O jornalista e repórter de imagem da RTP acredita que “os ciclistas não são prejudicados pelos média”. “A distância de segurança que eles têm é bastante grande. Sabemos que não lhes podemos cortar a frente e não os podemos distrair. Não é chegar ali e pôr os carros e as motas. Aquilo tem normas e regras”, explica.

Luiz Flores garante mesmo que “nunca ninguém privilegiou uma fotografia em detrimento de uma pessoa”. “Não temos a ideia que a minha fotografia é mais importante do que a segurança daquele ciclista”, afirma.

Ex-ciclistas podem ajudar

Na Volta a Portugal de 1991, Joaquim Gomes foi também protagonista de um acidente com um veículo da organização. Hoje diretor da prova-rainha da competição velocipédica em Portugal, garante que o excesso de veículos é algo comum nas provas de ciclismo de estrada e que “são estritamente necessários” para o bom funcionamento e segurança da corrida.

“Independentemente deste grave acidente que infelizmente roubou a vida a um ciclista profissional ter acontecido por falta de atenção ou de responsabilidade do condutor, há algo que fica.
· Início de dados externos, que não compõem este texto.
-- ==== Sys2Proof/Machine/Flags.lean ====
section
/-! DEFINITION. The levels and figures the device computes from its state: Larder slots, dirty amounts and budgets,
spare levels, room degradation, and ERR_N. -/

namespace Sys2Proof.Machine

/-! ### Larder slots and dirty accounting (R159, R171, R172, R294) -/

/-- Page slots of one Larder channel (R159). -/
def LarderCfg.slots (l : LarderCfg) : Nat :=
  let cap := l.capacity * 2 ^ 30
  let left := cap - 256 * 2 ^ 20 - cap * l.dirShare / 64 - cap * l.metaShare / 64
  left / 4640 / 16 * 16

/-- Page slots of a wing's channel. -/
def State.slots (s : State) (w : Nat) : Nat :=
  match s.plan with
  | some p => if s.wings.contains w then p.larder.slots else 0
  | none => 0

/-- The pages whose Larder slot, on their home wing, is dirty or that have a Pantry-dirty line (R171). -/
def State.pageDirty (s : State) (k : Nat) (p : Page) : Bool :=
  p.dirty || s.ti.pantry.any fun x => x.2.dirty && x.1 % 2 ^ 54 / 64 == k

/-- Dirty pages homed on a wing (LAR_DIRTY OWN). -/
def State.dirtyOwn (s : State) (w : Nat) : Nat :=
  s.ti.pages.countP fun p => s.home (keyRoom p.1) (keyPage p.1) == w && s.pageDirty p.1 p.2

/-- Mirror slots a wing holds: mirrors of dirty braced pages, and of dirty parity slots of the wing it partners. -/
def State.mirrors (s : State) (w : Nat) : Nat :=
  (s.ti.pages.countP fun p => p.2.mirrorOn == some w) +
  (s.br.stripes.countP fun x => x.2.dirty && s.partner (s.parityWing (x.1 / 2 ^ 40) (x.1 % 2 ^ 40)) == w)

/-- Slots of a wing that hold a page, a mirror or a parity page. -/
def State.slotsUsed (s : State) (w : Nat) : Nat :=
  (s.ti.pages.countP fun p => p.2.slot.isSome && s.home (keyRoom p.1) (keyPage p.1) == w) + s.mirrors w +
  (s.br.stripes.countP fun x => !x.2.lines.isEmpty && s.parityWing (x.1 / 2 ^ 40) (x.1 % 2 ^ 40) == w)

/-- The dirty amount in 4,096-byte units (R171). -/
def State.dirtyAmount (s : State) : Nat :=
  (s.ti.pages.countP fun p => s.pageDirty p.1 p.2) + s.br.stripes.countP fun x => x.2.dirty

/-- The capacitance, the voltages and the drain power as R294 takes them: C in 0.1 mF, voltages in 10 mV, power in W. -/
structure BudgetInputs where
  c : Nat
  v : Nat
  vMin : Nat
  drainW : Nat
  cellarRate : Nat             -- quarter units of 1.6 GB/s, summed over the cellars in service
  usable : Bool
  deriving DecidableEq, Repr

/-- Twice the usable energy in units of 10^-8 J: C (v² − v_min²). -/
def BudgetInputs.energy2 (b : BudgetInputs) : Nat := b.c * (b.v * b.v - b.vMin * b.vMin)

/-- t is below 150 ms (R294). -/
def BudgetInputs.floor (b : BudgetInputs) : Bool := 4 * b.energy2 < 150000000 * b.drainW

/-- The computed budget in 4,096-byte units (R294). -/
def BudgetInputs.pages (b : BudgetInputs) : Nat :=
  if !b.usable || b.floor || b.drainW = 0 then 0 else 16 * b.energy2 * b.cellarRate / (10 * b.drainW) / 4096

/-- The share of 1.6 GB/s a cellar's bus gives, in quarters (R199, R294). -/
def MediaProfile.quarterRate (m : MediaProfile) : Nat :=
  if m.busRate = 0 then 4 else if m.busRate = 1 then 3 else 2

/-- What R294 computes from. -/
def State.budgetInputs (s : State) : BudgetInputs :=
  let volts := s.reg .PRC_RES_STATUS_VOLTS 0
  let full := match s.res.vFull, s.res.stored with
    | some v, _ => v
    | none, some (_, v) => v
    | none, none => 0
  { c := match s.res.stored with | some (c, _) => c | none => 0
    v := min full volts
    vMin := s.reg .PRC_RES_CFG0_V_MIN 0
    drainW := s.reg .PRC_RES_CFG0_DRAIN_W 0
    cellarRate := ((s.cellars.filter s.cellarUp).map fun c =>
      match s.profile c with | some m => m.quarterRate | none => 0).sum
    usable := s.res.stored.isSome && s.res.st != .absent && s.res.st != .failed &&
      s.reg .PRC_RES_CFG0_ICHG 0 != 0 && s.reg .PRC_RES_CFG0_V_MIN 0 != 0 && s.reg .PRC_RES_CFG0_DRAIN_W 0 != 0 }

/-- The LIMITS cap in 4,096-byte units (R44). -/
def State.capPages (s : State) : Nat :=
  match s.plan with
  | some p => p.limits.capMiB * 256
  | none => 0

/-- The dirty capacity: half the page area over enabled wings in service (R172). -/
def State.dirtyCapacity (s : State) : Nat := ((s.wings.filter s.wingUp).map fun w => s.slots w / 2).sum

/-- The effective budget: the least of the three values of R172, in 4,096-byte units. -/
def State.effective (s : State) : Nat :=
  min (s.reg .HALL_DIRTY_CALC_COMPUTED 0) (min s.capPages s.dirtyCapacity)

/-- LIMITED_BY of HALL_DIRTY_BUDGET (R183): which of the three values is the least. -/
def State.limitedBy (s : State) : Nat :=
  let c := s.reg .HALL_DIRTY_CALC_COMPUTED 0
  if c ≤ s.capPages && c ≤ s.dirtyCapacity then 0 else if s.capPages ≤ s.dirtyCapacity then 1 else 2

/-- Write-through mode: the effective budget is 0 (R298). -/
def State.writeThrough (s : State) : Bool := s.effective == 0

/-- A write that would make a clean page of a wing dirty may be admitted (R172, R176). -/
def State.budgetAdmits (s : State) (w : Nat) : Bool :=
  s.dirtyAmount + 1 ≤ s.effective && 2 * (s.dirtyOwn w + s.mirrors w + 1) ≤ s.slots w

/-! ### Media counts (R221 to R223) -/

/-- Every package the plan names on an enabled cellar, as cellar and package. -/
def State.allPackages (s : State) : List (Nat × Nat) :=
  match s.plan with
  | some p => s.cellars.flatMap fun c => (List.range (p.units.packages.getD c 0)).map fun k => (c, k)
  | none => []

/-- Frames in use, spare and retired of a package; what is listed is counted, the rest is as formatted. -/
def State.usedFrames (s : State) (c p : Nat) : Nat := lookD s.md.used (c * 8 + p) 0
def State.retiredFrames (s : State) (c p : Nat) : Nat := lookD s.md.retired (c * 8 + p) 0
def State.spareFrames (s : State) (c p : Nat) : Nat :=
  lookD s.md.spare (c * 8 + p) (match s.profile c with | some m => m.spares | none => 0)

/-- Free frames of a package. -/
def State.freeFrames (s : State) (c p : Nat) : Nat :=
  match s.profile c with
  | some m => m.frames - s.usedFrames c p - s.spareFrames c p - s.retiredFrames c p
  | none => 0

/-- The spare pool, its target and the spare floor (R221, R223). -/
def State.sparePool (s : State) : Nat := (s.allPackages.map fun (c, p) => s.spareFrames c p).sum
def State.dataFrames (s : State) : Nat :=
  (s.allPackages.map fun (c, _) => match s.profile c with | some m => m.frames | none => 0).sum
def State.spareTarget (s : State) : Nat :=
  (s.allPackages.map fun (c, _) => match s.profile c with | some m => m.spares | none => 0).sum
def State.spareFloor (s : State) : Nat :=
  match s.plan with
  | some p => s.dataFrames * p.limits.spareFloor / 10000
  | none => 0

/-- READ_ONLY and NO_SPARE follow the pool: set at or below the floor, clear at the floor plus one thousandth of the
data frames (R223); FLOOR and TARGET follow the plan. -/
def State.spareLevels (s : State) : State :=
  let pool := s.sparePool
  let ro := s.flag .HALL_MEDIA_STATE_READ_ONLY 0
  let ro' := if pool ≤ s.spareFloor then s.plan.isSome
    else if s.spareFloor + s.dataFrames / 1000 ≤ pool then false else ro
  let s := (s.setReg .HALL_MEDIA_SPARE_FLOOR 0 s.spareFloor).setReg .HALL_MEDIA_STATE_TARGET 0 s.spareTarget
  let s := (s.setFlag .HALL_MEDIA_STATE_READ_ONLY 0 ro').setFlag .HALL_MEDIA_STATE_NO_SPARE 0 (pool == 0)
  (s.level 224 ro').level 225 (pool == 0 && s.plan.isSome)

/-- The device is read-only (R128, R223). -/
def State.readOnly (s : State) : Bool := s.flag .HALL_MEDIA_STATE_READ_ONLY 0

/-! ### Rooms -/

/-- A persistent room's key slot is EMPTY (R316). -/
def State.keyEmpty (s : State) (c : RoomCfg) : Bool := c.persistent && (look s.lk.slots c.keySlot).isNone

/-- DEGRADED of a room (R143): a page poisoned for one of its causes, a LOST page, or an EMPTY key slot. -/
def State.degraded (s : State) (room : Nat) : Bool :=
  match s.room room with
  | some r => s.keyEmpty r.cfg || (s.roomPages room).any fun p => p.2.causePoison || p.2.entry.lost
  | none => false

/-! ### Pacing (R176, R178) -/

/-- Writes waiting for the dirty budget. -/
def State.pacedWaiting (s : State) : Nat := s.hp.pend.countP fun q => q.wait == .paced

/-- PACING: a level, 1 while any write waits under R176 (R183). -/
def State.pacing (s : State) : Bool := s.pacedWaiting != 0

/-! ### ERR_N (R491) -/

/-- A source's reaction and its ERR_N bit; sources 0 to 4 are fixed (R480). -/
def State.reactionOf (s : State) (src : Nat) : Nat := if src < 5 then 3 else s.reg .FLT_SRC_REACTION src
def State.errBit (s : State) (src : Nat) : Bool := src < 5 || s.flag .FLT_SRC_ERR_N src

/-- STATUS of a source: its level, or FORCE (R481, R492). -/
def State.status (s : State) (src : Nat) : Bool := s.flag .FLT_SRC_STATUS src || s.flag .FLT_SRC_FORCE src

/-- The sources whose STATUS is 1. -/
def State.activeSources (s : State) : List Nat := (List.range 2048).filter s.status

/-- ERR_N is driven low (R491). -/
def State.errN (s : State) : Bool :=
  s.fl.errLatch || (match s.fl.first with | some r => s.errBit r.ev.info.source.val | none => false) ||
  s.pw.dev == .halted || s.pw.dev == .thermalLatch || s.pw.dev == .seqFault ||
  s.activeSources.any s.errBit

end Sys2Proof.Machine
end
Pelo menos nos próximos tempos todos nós vamos tentar reforçar a atenção a estes pormenores e tentar fazer com que estes acidentes possam ser evitados”, confessou Joaquim Gomes ao JPN.

E para tal, o diretor defende “a contratação de ex-ciclistas para a condução destes veículos”, que começariam “por escalões menos mediáticos, em que haja menos pressão quer desportiva, quer da presença de órgãos de comunicação social”, no sentido de “evitar que aconteçam duas provas: corrida de ciclismo e corrida de veículos de estrada”. Algo que, segundo Joaquim Gomes, já acontece na Volta a Portugal: “Uma percentagem muito grande de motoristas, quer de motas, quer de automóveis, está a cargo de ex-ciclistas”, garante.

Quanto aos meios de comunicação, Joaquim Gomes defende que “é importante promover a reportagem” porque é com ela que se consegue “um bom retorno da exposição das marcas”. Algo a ter em conta, uma vez que “são os patrocinadores que permitem colocar na estrada estes eventos”. “Deve-se reduzir ao máximo essa presença [dos meios de comunicação], sem condicionar a reportagem, o fenómeno da difusão da prova aos milhões de adeptos, e ao mesmo tempo proteger os atletas do elevado número de poluição a que são expostos”, refere ao JPN.

Para o diretor da Volta a Portugal em Bicicleta, o ciclismo é um desporto que envolve algum risco e os acidentes podem sempre acontecer. Contudo, deseja que estes “estejam completamente integrados em questões de sorte e azar” e nunca devido a “circunstâncias completamente aleatórias que nada tenham a ver com o saber estar ou com cuidados dos responsáveis dos veículos que circulam.”